Description of the task » Search each line below for the word "nextOf" and list those that contain it.

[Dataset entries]
◆ ◆ ◆ ◆ ◆
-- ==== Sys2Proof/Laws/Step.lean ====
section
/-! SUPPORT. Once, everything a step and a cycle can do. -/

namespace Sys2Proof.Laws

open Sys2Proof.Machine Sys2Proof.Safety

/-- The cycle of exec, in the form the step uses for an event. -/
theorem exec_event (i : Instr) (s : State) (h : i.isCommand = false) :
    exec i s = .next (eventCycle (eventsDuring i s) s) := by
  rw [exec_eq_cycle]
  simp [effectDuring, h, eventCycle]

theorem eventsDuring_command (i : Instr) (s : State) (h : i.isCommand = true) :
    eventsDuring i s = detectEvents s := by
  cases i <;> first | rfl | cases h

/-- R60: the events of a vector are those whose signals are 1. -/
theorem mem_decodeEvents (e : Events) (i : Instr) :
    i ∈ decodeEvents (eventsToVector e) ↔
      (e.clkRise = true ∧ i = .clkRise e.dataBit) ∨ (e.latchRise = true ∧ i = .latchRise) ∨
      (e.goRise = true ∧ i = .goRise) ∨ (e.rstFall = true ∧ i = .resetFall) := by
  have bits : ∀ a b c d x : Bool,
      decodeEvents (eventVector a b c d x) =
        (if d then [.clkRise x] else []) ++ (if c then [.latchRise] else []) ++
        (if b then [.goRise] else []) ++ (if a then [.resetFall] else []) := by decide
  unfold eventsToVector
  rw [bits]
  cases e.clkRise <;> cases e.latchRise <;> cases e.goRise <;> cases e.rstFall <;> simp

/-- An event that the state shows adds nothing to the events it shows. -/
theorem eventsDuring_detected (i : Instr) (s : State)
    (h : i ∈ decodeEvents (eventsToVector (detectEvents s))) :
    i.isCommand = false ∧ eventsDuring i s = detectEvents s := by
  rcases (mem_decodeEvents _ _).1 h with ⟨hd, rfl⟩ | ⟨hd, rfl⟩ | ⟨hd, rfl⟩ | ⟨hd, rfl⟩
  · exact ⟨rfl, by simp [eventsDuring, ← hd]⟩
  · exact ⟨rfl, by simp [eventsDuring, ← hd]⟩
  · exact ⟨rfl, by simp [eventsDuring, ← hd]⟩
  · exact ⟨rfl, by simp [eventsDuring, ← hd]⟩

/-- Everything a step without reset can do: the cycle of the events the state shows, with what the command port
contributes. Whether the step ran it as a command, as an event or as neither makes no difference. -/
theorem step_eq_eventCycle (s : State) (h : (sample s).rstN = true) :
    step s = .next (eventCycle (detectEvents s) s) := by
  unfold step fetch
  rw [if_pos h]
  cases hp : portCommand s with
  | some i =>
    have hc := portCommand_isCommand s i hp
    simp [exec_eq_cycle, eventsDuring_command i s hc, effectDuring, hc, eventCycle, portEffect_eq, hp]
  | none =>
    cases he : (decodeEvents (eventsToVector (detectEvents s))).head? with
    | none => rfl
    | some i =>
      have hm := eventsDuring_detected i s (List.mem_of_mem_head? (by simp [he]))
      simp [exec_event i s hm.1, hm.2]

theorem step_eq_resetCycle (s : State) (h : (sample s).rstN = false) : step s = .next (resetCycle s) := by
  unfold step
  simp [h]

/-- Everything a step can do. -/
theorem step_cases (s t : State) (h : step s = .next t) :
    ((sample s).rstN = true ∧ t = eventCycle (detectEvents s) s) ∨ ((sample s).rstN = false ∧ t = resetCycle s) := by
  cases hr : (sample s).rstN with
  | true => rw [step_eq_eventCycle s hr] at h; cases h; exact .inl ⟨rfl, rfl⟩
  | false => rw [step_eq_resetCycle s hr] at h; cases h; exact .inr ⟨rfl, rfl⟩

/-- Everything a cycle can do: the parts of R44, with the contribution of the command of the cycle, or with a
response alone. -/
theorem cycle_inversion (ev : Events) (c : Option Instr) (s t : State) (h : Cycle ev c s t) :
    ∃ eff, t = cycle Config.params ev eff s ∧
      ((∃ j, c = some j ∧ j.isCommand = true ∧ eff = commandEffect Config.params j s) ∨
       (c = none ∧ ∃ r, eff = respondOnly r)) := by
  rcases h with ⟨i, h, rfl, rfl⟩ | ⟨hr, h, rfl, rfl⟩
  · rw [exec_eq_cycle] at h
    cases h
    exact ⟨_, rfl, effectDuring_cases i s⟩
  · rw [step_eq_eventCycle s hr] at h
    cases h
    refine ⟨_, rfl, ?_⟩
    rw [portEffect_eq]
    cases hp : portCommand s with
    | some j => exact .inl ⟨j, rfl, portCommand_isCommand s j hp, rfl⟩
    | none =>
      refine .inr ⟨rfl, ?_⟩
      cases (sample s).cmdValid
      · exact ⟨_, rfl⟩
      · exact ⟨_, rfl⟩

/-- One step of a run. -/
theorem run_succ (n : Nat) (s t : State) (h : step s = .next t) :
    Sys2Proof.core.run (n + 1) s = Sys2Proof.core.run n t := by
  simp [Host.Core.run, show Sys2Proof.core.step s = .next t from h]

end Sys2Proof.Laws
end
◆ ◆ ◆ ◆ ◆
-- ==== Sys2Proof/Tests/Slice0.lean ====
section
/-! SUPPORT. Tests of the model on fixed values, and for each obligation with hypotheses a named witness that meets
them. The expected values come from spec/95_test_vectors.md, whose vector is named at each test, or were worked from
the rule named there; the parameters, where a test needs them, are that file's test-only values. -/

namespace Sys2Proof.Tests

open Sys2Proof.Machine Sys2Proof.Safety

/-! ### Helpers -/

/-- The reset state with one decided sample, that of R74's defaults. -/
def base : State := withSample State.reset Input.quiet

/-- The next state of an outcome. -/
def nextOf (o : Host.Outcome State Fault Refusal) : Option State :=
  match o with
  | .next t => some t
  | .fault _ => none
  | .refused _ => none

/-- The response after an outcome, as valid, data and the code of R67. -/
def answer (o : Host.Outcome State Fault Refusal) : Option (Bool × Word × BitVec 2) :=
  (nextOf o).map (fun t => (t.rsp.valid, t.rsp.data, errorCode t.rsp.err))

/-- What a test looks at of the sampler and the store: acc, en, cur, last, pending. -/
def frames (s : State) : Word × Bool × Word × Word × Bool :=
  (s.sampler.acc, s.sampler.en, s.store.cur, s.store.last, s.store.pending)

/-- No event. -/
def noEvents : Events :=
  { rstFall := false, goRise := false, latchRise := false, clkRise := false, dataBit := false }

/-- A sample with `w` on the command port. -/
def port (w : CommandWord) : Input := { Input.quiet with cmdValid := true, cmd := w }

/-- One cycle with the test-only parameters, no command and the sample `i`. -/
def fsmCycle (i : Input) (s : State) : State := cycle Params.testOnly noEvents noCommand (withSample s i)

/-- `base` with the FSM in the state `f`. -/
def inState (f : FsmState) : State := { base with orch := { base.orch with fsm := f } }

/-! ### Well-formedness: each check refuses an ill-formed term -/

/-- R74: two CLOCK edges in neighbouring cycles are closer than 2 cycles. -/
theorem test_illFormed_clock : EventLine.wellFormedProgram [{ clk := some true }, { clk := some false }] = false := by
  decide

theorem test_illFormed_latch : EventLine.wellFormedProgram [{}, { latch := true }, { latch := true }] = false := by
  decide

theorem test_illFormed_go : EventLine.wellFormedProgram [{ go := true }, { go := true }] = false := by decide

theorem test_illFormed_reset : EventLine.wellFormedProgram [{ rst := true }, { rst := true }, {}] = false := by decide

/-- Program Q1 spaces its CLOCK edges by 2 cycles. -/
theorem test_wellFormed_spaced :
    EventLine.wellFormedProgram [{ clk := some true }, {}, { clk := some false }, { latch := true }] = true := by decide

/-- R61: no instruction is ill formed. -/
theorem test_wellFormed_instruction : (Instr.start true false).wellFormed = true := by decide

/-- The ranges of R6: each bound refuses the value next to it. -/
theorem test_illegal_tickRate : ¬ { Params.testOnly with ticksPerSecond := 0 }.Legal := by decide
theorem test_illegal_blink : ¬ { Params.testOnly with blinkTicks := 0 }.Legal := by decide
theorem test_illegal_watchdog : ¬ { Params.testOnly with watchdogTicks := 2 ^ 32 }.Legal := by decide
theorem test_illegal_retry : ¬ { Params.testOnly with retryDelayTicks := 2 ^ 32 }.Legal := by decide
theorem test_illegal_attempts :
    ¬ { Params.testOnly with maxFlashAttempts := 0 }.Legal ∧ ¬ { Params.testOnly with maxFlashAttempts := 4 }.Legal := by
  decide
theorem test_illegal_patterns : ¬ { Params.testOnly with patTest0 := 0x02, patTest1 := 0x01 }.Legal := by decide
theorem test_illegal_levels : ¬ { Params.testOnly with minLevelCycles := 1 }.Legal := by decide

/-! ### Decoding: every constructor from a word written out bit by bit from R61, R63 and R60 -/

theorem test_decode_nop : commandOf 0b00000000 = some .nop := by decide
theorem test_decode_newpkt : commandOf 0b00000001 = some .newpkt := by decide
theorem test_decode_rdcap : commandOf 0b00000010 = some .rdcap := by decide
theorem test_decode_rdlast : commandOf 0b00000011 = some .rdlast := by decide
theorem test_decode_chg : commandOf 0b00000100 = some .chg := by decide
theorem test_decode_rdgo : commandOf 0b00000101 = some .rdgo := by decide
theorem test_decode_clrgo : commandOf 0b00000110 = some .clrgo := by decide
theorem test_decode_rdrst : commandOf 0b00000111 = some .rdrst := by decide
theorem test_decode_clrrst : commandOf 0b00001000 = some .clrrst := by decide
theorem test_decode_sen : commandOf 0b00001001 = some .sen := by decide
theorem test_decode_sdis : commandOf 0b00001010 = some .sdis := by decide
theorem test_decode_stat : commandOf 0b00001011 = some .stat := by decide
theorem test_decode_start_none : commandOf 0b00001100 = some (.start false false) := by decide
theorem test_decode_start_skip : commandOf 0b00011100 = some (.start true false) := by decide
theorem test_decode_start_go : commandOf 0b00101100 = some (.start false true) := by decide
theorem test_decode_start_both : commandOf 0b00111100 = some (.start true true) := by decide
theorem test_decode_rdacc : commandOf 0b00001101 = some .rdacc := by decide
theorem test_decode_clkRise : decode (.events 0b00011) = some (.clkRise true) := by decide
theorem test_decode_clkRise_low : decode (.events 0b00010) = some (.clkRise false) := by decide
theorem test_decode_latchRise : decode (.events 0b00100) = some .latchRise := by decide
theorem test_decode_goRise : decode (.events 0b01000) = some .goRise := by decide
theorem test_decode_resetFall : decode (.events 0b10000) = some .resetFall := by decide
◆ ◆ ◆ ◆ ◆
Answer to this exercise »
def nextOf (o : Host.Outcome State Fault Refusal) : Option State :=
  (nextOf o).map (fun t => (t.rsp.valid, t.rsp.data, errorCode t.rsp.err))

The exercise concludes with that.